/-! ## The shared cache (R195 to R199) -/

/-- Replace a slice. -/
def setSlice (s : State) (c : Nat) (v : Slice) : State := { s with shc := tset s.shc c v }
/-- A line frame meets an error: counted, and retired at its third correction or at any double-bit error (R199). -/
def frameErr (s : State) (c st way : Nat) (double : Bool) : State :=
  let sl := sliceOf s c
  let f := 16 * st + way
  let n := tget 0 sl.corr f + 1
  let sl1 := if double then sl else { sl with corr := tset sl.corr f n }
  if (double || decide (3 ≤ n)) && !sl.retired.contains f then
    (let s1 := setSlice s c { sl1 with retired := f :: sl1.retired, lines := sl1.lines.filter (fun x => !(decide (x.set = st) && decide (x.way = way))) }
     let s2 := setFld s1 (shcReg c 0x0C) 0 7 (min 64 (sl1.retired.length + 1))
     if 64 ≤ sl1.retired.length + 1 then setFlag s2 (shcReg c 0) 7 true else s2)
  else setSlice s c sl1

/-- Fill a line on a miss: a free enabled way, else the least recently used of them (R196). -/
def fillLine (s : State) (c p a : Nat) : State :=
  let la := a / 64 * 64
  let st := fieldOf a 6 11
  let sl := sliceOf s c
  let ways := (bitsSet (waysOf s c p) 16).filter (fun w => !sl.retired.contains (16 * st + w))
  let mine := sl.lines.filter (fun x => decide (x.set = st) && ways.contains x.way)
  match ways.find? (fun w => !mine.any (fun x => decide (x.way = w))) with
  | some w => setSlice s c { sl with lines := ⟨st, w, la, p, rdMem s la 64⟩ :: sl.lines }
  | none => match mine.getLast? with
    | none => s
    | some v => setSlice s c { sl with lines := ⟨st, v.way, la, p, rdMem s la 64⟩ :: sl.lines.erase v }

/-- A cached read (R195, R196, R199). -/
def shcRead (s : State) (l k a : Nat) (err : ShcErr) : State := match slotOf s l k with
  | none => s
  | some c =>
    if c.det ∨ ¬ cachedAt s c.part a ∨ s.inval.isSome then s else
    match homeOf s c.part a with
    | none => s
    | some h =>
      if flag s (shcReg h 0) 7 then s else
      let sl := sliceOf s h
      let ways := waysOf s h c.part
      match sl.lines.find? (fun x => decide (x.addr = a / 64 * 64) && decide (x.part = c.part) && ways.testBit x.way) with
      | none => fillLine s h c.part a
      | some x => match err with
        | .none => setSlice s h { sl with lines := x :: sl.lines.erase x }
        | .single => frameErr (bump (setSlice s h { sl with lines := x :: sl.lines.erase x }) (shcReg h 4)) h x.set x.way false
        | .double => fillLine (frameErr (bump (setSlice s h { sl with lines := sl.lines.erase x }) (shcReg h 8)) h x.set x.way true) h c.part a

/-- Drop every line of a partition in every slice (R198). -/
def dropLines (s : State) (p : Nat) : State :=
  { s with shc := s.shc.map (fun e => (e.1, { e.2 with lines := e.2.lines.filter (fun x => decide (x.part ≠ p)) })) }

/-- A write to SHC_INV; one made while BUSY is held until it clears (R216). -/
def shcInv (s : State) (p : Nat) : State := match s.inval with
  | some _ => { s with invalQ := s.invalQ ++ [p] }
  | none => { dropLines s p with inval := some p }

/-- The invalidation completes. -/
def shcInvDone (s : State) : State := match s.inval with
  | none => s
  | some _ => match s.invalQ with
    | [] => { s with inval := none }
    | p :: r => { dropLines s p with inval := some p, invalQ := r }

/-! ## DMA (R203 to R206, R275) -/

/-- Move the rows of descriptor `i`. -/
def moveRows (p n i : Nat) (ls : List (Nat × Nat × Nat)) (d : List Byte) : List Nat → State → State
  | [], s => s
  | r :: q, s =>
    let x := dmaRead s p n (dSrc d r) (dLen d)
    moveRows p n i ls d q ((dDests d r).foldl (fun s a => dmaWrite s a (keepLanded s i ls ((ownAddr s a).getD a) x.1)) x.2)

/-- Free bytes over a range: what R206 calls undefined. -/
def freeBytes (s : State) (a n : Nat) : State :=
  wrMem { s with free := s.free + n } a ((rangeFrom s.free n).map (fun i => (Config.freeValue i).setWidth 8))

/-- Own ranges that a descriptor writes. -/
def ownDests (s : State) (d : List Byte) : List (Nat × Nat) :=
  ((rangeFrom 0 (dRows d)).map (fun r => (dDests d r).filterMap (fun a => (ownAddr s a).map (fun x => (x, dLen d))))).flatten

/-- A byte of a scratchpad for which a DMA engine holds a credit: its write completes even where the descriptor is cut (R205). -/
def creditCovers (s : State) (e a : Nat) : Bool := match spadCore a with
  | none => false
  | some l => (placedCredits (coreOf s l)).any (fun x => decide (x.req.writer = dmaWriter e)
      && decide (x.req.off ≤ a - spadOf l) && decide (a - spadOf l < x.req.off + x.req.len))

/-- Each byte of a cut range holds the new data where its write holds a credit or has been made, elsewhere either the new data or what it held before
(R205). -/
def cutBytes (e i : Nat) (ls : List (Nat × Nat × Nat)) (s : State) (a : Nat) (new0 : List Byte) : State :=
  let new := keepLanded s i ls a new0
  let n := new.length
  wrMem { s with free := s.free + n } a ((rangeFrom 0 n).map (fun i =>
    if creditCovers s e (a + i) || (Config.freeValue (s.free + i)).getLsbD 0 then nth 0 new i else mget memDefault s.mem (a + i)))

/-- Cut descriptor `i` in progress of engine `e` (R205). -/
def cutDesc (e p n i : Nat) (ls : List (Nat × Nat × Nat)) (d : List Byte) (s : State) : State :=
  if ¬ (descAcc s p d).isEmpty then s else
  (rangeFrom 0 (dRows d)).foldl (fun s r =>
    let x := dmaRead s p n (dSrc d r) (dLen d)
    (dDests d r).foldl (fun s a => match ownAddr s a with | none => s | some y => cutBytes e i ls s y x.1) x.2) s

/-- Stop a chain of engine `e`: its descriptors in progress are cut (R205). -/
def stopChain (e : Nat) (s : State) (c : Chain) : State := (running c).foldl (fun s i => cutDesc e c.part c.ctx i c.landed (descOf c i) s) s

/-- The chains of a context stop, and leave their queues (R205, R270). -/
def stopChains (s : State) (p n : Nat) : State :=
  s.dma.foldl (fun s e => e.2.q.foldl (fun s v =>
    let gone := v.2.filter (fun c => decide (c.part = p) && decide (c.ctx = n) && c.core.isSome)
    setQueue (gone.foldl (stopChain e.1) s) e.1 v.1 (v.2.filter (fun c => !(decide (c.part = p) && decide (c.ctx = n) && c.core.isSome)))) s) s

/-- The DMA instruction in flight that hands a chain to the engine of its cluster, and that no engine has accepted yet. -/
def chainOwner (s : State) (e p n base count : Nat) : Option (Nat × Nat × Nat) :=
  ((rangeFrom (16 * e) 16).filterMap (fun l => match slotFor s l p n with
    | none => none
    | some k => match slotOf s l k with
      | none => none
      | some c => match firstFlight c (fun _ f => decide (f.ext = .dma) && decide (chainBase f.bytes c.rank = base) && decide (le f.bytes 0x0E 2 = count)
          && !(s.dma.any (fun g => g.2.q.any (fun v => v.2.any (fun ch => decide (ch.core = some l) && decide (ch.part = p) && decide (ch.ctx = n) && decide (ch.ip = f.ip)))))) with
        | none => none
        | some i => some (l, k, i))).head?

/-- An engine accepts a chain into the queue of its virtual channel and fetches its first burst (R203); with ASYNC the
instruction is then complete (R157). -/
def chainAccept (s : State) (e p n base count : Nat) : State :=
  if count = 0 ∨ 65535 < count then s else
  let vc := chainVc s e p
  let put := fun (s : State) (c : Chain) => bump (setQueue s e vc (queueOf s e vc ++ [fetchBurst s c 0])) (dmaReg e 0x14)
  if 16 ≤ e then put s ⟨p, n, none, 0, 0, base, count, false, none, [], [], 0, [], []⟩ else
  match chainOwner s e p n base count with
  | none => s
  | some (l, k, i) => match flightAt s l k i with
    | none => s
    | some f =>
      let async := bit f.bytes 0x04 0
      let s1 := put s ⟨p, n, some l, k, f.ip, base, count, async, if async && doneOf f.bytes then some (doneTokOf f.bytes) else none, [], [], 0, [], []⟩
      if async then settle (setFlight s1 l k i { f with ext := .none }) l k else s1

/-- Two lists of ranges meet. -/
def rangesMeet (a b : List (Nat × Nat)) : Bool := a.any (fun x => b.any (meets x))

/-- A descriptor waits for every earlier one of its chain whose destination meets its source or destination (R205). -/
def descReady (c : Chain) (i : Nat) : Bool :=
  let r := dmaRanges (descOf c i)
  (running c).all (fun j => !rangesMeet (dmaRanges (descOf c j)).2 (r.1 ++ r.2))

::::::

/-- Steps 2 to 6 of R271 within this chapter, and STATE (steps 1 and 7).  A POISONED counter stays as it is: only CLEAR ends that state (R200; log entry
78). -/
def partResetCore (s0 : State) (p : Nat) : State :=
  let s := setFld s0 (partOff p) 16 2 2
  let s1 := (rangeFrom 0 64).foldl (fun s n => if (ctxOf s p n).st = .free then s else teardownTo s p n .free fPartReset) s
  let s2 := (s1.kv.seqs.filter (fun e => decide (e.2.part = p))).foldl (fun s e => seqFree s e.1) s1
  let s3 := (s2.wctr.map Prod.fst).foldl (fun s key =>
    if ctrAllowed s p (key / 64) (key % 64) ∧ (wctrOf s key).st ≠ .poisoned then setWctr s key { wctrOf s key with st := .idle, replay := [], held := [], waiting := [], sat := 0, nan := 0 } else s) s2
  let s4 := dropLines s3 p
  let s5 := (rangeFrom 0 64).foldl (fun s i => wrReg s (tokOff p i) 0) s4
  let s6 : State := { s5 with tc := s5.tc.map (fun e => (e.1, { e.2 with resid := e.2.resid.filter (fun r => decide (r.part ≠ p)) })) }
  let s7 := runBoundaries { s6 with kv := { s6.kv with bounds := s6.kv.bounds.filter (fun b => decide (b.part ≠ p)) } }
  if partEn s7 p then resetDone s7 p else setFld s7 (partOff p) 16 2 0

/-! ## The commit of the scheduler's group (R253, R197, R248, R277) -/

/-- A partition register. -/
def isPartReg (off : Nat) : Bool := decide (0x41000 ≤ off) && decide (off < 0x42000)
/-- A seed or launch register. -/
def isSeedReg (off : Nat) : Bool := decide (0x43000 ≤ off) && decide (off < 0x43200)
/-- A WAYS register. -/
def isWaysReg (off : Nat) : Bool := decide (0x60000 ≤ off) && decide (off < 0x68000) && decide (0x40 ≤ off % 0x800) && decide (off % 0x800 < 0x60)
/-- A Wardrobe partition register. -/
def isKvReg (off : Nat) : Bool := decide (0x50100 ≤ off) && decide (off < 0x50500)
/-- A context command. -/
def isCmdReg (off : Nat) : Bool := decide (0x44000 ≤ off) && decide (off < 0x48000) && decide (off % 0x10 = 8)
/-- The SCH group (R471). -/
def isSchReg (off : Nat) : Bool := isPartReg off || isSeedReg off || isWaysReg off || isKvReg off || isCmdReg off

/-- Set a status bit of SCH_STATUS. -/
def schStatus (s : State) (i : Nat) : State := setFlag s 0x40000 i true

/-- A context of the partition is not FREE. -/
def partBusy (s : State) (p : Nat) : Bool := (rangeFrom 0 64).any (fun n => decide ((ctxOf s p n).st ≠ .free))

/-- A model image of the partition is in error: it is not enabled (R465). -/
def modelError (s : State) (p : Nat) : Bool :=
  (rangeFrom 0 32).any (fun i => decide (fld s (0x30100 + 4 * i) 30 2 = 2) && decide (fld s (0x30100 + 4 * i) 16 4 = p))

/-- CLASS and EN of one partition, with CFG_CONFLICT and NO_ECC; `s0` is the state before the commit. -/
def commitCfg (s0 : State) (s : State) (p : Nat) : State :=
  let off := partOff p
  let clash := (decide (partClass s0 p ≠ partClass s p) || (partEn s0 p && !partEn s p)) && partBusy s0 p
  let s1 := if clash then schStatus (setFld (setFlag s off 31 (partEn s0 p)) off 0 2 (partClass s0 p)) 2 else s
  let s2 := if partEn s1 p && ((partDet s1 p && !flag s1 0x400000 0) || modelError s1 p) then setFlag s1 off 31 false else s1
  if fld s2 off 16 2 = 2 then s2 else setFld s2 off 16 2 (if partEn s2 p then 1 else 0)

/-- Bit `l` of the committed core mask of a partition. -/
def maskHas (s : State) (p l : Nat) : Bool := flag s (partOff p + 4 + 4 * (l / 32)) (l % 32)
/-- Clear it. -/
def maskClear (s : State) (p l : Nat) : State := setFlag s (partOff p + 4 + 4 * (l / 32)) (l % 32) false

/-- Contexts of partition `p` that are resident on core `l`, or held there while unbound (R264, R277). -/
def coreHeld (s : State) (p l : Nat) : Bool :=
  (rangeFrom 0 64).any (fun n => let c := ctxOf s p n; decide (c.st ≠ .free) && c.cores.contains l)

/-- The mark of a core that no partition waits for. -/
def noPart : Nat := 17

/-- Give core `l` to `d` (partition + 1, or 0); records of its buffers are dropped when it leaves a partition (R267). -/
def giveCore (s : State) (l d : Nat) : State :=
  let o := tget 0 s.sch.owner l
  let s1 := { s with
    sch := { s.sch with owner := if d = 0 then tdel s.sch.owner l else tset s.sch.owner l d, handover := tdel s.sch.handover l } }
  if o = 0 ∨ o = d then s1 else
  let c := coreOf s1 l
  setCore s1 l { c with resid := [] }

::::::

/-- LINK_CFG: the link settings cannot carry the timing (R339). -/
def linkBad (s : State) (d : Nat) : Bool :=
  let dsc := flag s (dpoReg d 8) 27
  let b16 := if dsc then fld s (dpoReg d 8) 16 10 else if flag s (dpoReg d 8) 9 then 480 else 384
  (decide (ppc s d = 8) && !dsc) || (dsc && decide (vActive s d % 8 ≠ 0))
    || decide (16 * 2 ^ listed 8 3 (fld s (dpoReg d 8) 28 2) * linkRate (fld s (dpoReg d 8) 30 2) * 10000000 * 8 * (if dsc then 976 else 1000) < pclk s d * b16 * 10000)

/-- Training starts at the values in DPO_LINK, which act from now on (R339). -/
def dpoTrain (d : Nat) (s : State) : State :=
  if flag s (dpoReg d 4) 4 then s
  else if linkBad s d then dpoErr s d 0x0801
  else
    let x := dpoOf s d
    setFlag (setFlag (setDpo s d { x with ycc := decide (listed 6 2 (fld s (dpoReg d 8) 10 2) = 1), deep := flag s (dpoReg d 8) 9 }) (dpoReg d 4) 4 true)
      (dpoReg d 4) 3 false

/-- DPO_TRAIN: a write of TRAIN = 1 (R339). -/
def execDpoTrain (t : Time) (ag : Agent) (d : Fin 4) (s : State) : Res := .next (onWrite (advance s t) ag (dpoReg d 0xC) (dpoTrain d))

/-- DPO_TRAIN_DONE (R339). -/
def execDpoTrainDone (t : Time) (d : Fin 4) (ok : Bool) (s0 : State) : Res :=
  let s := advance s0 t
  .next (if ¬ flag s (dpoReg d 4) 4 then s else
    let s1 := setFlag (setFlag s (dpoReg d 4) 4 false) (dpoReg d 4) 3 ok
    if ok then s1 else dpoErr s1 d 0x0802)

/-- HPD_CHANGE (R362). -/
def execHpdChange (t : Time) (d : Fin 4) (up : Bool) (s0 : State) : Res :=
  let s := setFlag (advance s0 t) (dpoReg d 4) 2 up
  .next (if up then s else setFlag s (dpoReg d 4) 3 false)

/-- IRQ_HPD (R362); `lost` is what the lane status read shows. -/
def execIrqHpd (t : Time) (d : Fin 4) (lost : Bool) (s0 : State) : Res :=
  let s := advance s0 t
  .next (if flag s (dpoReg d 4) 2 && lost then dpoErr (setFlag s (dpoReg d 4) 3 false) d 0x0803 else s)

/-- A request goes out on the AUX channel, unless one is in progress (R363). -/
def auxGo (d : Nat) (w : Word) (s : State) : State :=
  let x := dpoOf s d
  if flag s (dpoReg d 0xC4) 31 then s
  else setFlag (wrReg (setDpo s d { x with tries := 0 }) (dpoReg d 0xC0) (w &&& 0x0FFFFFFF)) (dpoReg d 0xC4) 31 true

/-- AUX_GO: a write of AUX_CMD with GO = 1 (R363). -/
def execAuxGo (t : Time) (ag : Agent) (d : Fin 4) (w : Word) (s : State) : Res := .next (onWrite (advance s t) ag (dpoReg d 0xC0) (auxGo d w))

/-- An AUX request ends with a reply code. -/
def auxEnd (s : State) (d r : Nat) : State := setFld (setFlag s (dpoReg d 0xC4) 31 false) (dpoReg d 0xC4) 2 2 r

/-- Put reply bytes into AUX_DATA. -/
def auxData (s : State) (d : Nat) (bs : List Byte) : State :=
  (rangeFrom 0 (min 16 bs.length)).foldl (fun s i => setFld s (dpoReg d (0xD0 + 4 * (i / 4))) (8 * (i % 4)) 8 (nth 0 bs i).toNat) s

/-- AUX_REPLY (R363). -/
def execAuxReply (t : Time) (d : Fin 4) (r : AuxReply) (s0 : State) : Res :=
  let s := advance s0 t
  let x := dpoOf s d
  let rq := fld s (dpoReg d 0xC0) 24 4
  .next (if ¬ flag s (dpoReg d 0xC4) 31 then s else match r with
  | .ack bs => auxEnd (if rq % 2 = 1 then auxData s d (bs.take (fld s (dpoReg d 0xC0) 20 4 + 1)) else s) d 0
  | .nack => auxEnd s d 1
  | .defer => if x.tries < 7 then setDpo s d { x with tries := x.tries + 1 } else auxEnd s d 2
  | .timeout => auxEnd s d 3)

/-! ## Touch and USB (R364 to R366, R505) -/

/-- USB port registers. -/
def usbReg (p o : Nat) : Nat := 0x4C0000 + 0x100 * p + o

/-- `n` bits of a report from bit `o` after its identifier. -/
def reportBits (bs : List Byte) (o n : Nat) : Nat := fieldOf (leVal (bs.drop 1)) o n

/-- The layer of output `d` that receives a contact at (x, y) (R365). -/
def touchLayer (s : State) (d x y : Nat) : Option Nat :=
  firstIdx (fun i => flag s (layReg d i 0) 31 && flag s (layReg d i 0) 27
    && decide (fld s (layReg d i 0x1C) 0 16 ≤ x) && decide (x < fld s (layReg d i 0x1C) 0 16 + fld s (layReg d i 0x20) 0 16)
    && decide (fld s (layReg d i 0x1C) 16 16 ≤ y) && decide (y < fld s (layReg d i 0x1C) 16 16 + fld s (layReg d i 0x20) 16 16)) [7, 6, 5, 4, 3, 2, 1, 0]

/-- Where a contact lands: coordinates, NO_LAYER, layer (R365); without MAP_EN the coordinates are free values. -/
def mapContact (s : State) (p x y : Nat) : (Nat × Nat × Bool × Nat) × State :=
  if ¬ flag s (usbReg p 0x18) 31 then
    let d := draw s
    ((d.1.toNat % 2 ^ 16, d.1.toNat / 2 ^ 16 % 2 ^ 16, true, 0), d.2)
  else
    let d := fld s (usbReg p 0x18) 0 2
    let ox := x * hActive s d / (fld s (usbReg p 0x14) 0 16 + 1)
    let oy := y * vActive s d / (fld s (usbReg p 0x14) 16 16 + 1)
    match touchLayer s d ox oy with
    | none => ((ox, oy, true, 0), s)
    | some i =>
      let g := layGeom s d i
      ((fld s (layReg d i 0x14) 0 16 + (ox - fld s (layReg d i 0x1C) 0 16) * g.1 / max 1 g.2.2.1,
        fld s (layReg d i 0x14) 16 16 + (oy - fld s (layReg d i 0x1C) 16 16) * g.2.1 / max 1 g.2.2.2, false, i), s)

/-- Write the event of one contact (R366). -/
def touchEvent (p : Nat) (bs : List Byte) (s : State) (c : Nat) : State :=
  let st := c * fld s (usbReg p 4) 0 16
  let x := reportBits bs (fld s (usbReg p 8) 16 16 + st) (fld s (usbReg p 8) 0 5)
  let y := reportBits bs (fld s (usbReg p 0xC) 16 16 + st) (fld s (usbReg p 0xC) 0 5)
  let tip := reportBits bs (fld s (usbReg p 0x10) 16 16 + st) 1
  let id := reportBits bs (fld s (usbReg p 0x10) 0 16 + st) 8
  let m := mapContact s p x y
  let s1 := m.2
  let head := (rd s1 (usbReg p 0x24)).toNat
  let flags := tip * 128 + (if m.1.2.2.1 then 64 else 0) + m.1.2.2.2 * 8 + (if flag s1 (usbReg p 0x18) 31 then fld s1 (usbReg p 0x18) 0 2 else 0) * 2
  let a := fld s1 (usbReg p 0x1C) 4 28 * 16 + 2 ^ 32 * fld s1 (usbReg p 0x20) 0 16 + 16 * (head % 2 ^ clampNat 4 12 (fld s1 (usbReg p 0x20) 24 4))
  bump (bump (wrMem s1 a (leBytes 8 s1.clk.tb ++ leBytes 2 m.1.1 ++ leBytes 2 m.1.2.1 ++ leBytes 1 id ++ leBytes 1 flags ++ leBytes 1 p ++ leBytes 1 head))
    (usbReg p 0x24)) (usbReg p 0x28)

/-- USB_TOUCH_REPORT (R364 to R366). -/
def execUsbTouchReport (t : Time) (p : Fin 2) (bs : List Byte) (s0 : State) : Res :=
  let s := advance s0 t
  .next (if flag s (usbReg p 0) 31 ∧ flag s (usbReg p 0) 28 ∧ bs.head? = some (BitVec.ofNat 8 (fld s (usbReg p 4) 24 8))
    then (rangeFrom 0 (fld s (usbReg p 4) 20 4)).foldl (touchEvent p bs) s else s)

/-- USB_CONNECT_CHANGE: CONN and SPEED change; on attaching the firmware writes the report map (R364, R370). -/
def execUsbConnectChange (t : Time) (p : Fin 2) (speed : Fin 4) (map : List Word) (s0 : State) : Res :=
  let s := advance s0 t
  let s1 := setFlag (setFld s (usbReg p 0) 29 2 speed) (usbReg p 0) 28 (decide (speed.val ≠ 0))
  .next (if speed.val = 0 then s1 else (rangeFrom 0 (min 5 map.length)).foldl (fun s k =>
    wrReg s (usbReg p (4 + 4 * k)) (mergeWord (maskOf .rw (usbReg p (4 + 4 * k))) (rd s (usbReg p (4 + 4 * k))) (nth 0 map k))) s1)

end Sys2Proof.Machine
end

::::::

[ACTIVITY] Filter the records down to the lines containing the word "double", and copy those.

[ANSWER BOX]
/-- A line frame meets an error: counted, and retired at its third correction or at any double-bit error (R199). -/
def frameErr (s : State) (c st way : Nat) (double : Bool) : State :=
  let sl1 := if double then sl else { sl with corr := tset sl.corr f n }
  if (double || decide (3 ≤ n)) && !sl.retired.contains f then
        | .double => fillLine (frameErr (bump (setSlice s h { sl with lines := sl.lines.erase x }) (shcReg h 8)) h x.set x.way true) h c.part a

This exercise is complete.